** What you should do **
Go line by line through the data below and count those with the string "clear". Give the number only.

(Records shown Opens)

/-- Settles O16, by the row of each request: two strokes for LOCK and UNLOCK, one for DEADLOCK, and a shed where the
units do not suffice. -/
theorem lockFromRestDrivesAllFive : Obligations.LockFromRestDrivesAllFive := by
  intro t w k x c s hl hc rest clear door tail
  dsimp only
  have ho := hl.1
  obtain ⟨-, rocker, -, -, key, -⟩ := panelAndKeyFormTheirJobs .ROCKER s ho hc
  have formed : ∀ o g b, aside b = aside s → (formJob o g Act.latches b).1 = .job b.newId := fun o g b base =>
    (formJob_rest (aside_restingLocks base rest) (by decide)).1
  refine ⟨fun ⟨free, budget⟩ unlocked => ⟨?_, ?_, fun noTurn => ?_, fun runs due => ?_⟩, fun ⟨free, budget⟩ locked => ?_,
    fun ⟨free, budget⟩ locked shut => ?_, fun unlocked full idleWindows running mode commander job single task same fit => ?_⟩
  · have row : exec (.centralLockRocker .LOCK) s = .next (Machine.finish (panelLatchRequest .DRIVER_PANEL .LOCK Act.latches (rocked s))) :=
      rocker clear
    rw [panelLatchRequest_job (formed .DRIVER_PANEL .LOCK (rocked s) rfl)] at row
    exact all_from_rest moves_lock rest hc unlocked free budget (b := rocked s) rfl (aside_cancelRelock _)
      (by rw [cancelRelock_pins, pins_formJob]; exact door) (by rw [cancelRelock_pins, pins_formJob]; exact tail) row rfl
      (finish_relock _)
  · have row := exec_latchRequest (set := 0x1F#8) (target := 0#8) hl latchSetOf_five rfl (fun _ => clear) nofun (formed .PORT_M .LOCK _ (aside_arrived _ _))
    exact all_from_rest moves_lock rest hc unlocked free budget (aside_arrived _ _) (aside_cancelRelock _) (by rw [cancelRelock_pins, pins_formJob]; exact door)
      (by rw [cancelRelock_pins, pins_formJob]; exact tail) row (aside_respond _ _ _ _) (finish_relock _)
  · have row : exec (.keyCylinder .LOCK) s =
        .next (Machine.finish (timed ⟨s.now, false⟩ (panelLatchRequest .KEY_CYLINDER .LOCK Act.latches (turned s)))) :=
      key clear (fun ⟨⟨r, hr, _⟩, _⟩ => nomatch noTurn.symm.trans hr)
    rw [panelLatchRequest_job (formed .KEY_CYLINDER .LOCK (turned s) rfl)] at row
    have pins : (timed ⟨s.now, false⟩ (cancelRelock (formJob .KEY_CYLINDER .LOCK Act.latches (turned s)).2)).pins =
      (turned s).pins := pins_formJob ..
    exact all_from_rest moves_lock rest hc unlocked free budget (b := turned s) rfl
      ((aside_timed ⟨s.now, false⟩ _).trans (aside_cancelRelock _)) (by rw [pins]; exact door) (by rw [pins]; exact tail) row rfl
      (finish_relock _)
  · have row : exec .relockTimerExpiry s = .next (Machine.finish (formJob .RELOCK .LOCK Act.latches { s with relock := none }).2) :=
      congrArg _ (expiry_due ho runs due relockWork)
    exact all_from_rest moves_lock rest hc unlocked free budget (b := { s with relock := none }) rfl rfl (by rw [pins_formJob]; exact door)
      (by rw [pins_formJob]; exact tail) row rfl ((finish_relock _).trans (outside_relock (outside_formJob ..)))
  · have row := exec_latchRequest (set := 0x1F#8) (target := 2#8) hl latchSetOf_five rfl nofun nofun (formed .PORT_M .UNLOCK _ (aside_arrived _ _))
    exact all_from_rest moves_unlock rest hc locked free budget (aside_arrived _ _) (aside_cancelRelock _)
      (by rw [cancelRelock_pins, pins_formJob]; exact door) (by rw [cancelRelock_pins, pins_formJob]; exact tail) row
      (aside_respond _ _ _ _) (finish_relock _)
  · have base : aside (arrived .M s) = aside s := aside_arrived .M s
    have rests := aside_restingLocks base rest
    obtain ⟨answer, asked⟩ := formJob_rest (o := .PORT_M) (g := .DEADLOCK) rests (by decide : Act.latches ≠ [])
    have row := exec_latchRequest (set := 0x1F#8) (target := 1#8) hl latchSetOf_five rfl (fun _ => clear) (fun _ => anyAjar_false shut) answer
    obtain ⟨ran, strokes⟩ := (asked.aside (aside_cancelRelock _)).doubled rests (fun l => by rw [act_arrived]; exact locked l) free budget
      (by rw [cancelRelock_pins, pins_formJob]; exact door)
    have off := finish_relock (cancelRelock (formJob .PORT_M .DEADLOCK Act.latches (arrived .M s)).2)
    generalize Machine.finish (cancelRelock (formJob .PORT_M .DEADLOCK Act.latches (arrived .M s)).2) = u at ran row off strokes
    refine ⟨_, row, strokes, ran.units.trans (congrArg (· + 8) free), ran.queue, off, fun l hl => ?_, ?_, fun c => ?_, ?_, ran.windows, ran.slot⟩
    · obtain ⟨activity, state, attempts, -⟩ := ran.driven (.latch l) (List.mem_map_of_mem hl)
      rw [act_arrived, locked] at state
      exact ⟨activity, state, attempts⟩
    · exact (ran.dropped (.latch .TG) (by decide) (by decide)).trans (by rw [act_arrived])
    · exact (ran.other (.child c) (by cases c <;> decide)).trans (act_arrived ..)
    · rw [respond, port_setPort_same]
      rfl
  · have one : OneComfort w x k c s := ⟨idleWindows, running, mode, commander, job, single, task, same⟩
    obtain ⟨t, asked, outer, row⟩ := lock_sheds hl hc rest clear unlocked full one fit
    have win : ∀ v, t.win v = s.win v := fun v => congrArg (fun y => y.get v) asked.windows
    have now : t.now = s.now := asked.now
    have hold : t.hold = s.hold := (outside_hold outer :)
    refine ⟨_, row, asked.strokes, asked.units, ?_, fun v hv => ?_, asked.admitted.trans single, ?_, fun l => ?_, ?_, hold, asked.slot⟩
    · exact (win_shedState (freshJob .PORT_M .LOCK Act.latches (arrived .M s)) w c (takeTriggers t)).trans (congrArg₂ (fun n r => stopRecord n none r) now (win w))
    · exact (win_setWin_ne (takeTriggers t) _ hv).trans (win v)
    · have before : ∀ a, (s.act a).wait = none := fun a => by
        obtain ⟨-, -, -, -, -, -, acts⟩ := rest
        exact (acts a).2.1
      have waits : ∀ a, (t.act a).wait = none := fun a => by
        by_cases ha : a ∈ Act.latches
        · rw [asked.named a ha, act_arrived]
          exact before a
        · rw [asked.other a ha, act_arrived]
          exact before a
      have id : ∀ y : Job, y.id = s.newId → (stopWindow w none (takeTriggers t)).newId =
          ({ s with queue := [y], nextId := succId s.newId } : State).newId := fun y hy =>
        newId_of_rest (s := { s with queue := [y], nextId := succId s.newId })
          (z := freshJob .PORT_M .LOCK Act.latches (arrived .M s)) hy.symm asked.nextId rfl single
          (fun a => (congrArg ActRec.wait (act_congr rfl a)).trans (before a)) asked.queue (asked.admitted.trans single)
          (fun a => (congrArg ActRec.wait (act_congr rfl a)).trans (waits a))
      have reading : (takeTriggers t).reading = s.reading := congrArg (fun n => (⟨n, false⟩ : Reading)) now
      show _ :: (if (takeTriggers t).hold.isOpen then [comfortAgain _ w c (takeTriggers t)] else []) = _
      rw [show (takeTriggers t).hold = s.hold from hold, comfortAgain, id { freshJob .PORT_M .LOCK Act.latches (arrived .M s) with shed := true } rfl, reading]
      rfl
    · obtain ⟨activity, state⟩ : (t.act (.latch l)).activity = .QUEUED ∧ (t.act (.latch l)).state = .UNLOCKED := by
        rw [asked.named _ (mem_latches l), act_arrived]
        exact ⟨rfl, unlocked l⟩
      have record := (act_shedState (freshJob .PORT_M .LOCK Act.latches (arrived .M s)) w c (takeTriggers t) (.latch l)).trans
        (act_congr (s := t) rfl (.latch l))
      rw [← record] at activity state
      exact ⟨activity, state⟩
    · rw [respond, port_setPort_same]
      rfl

(Records shown Closes)

** Solution **
6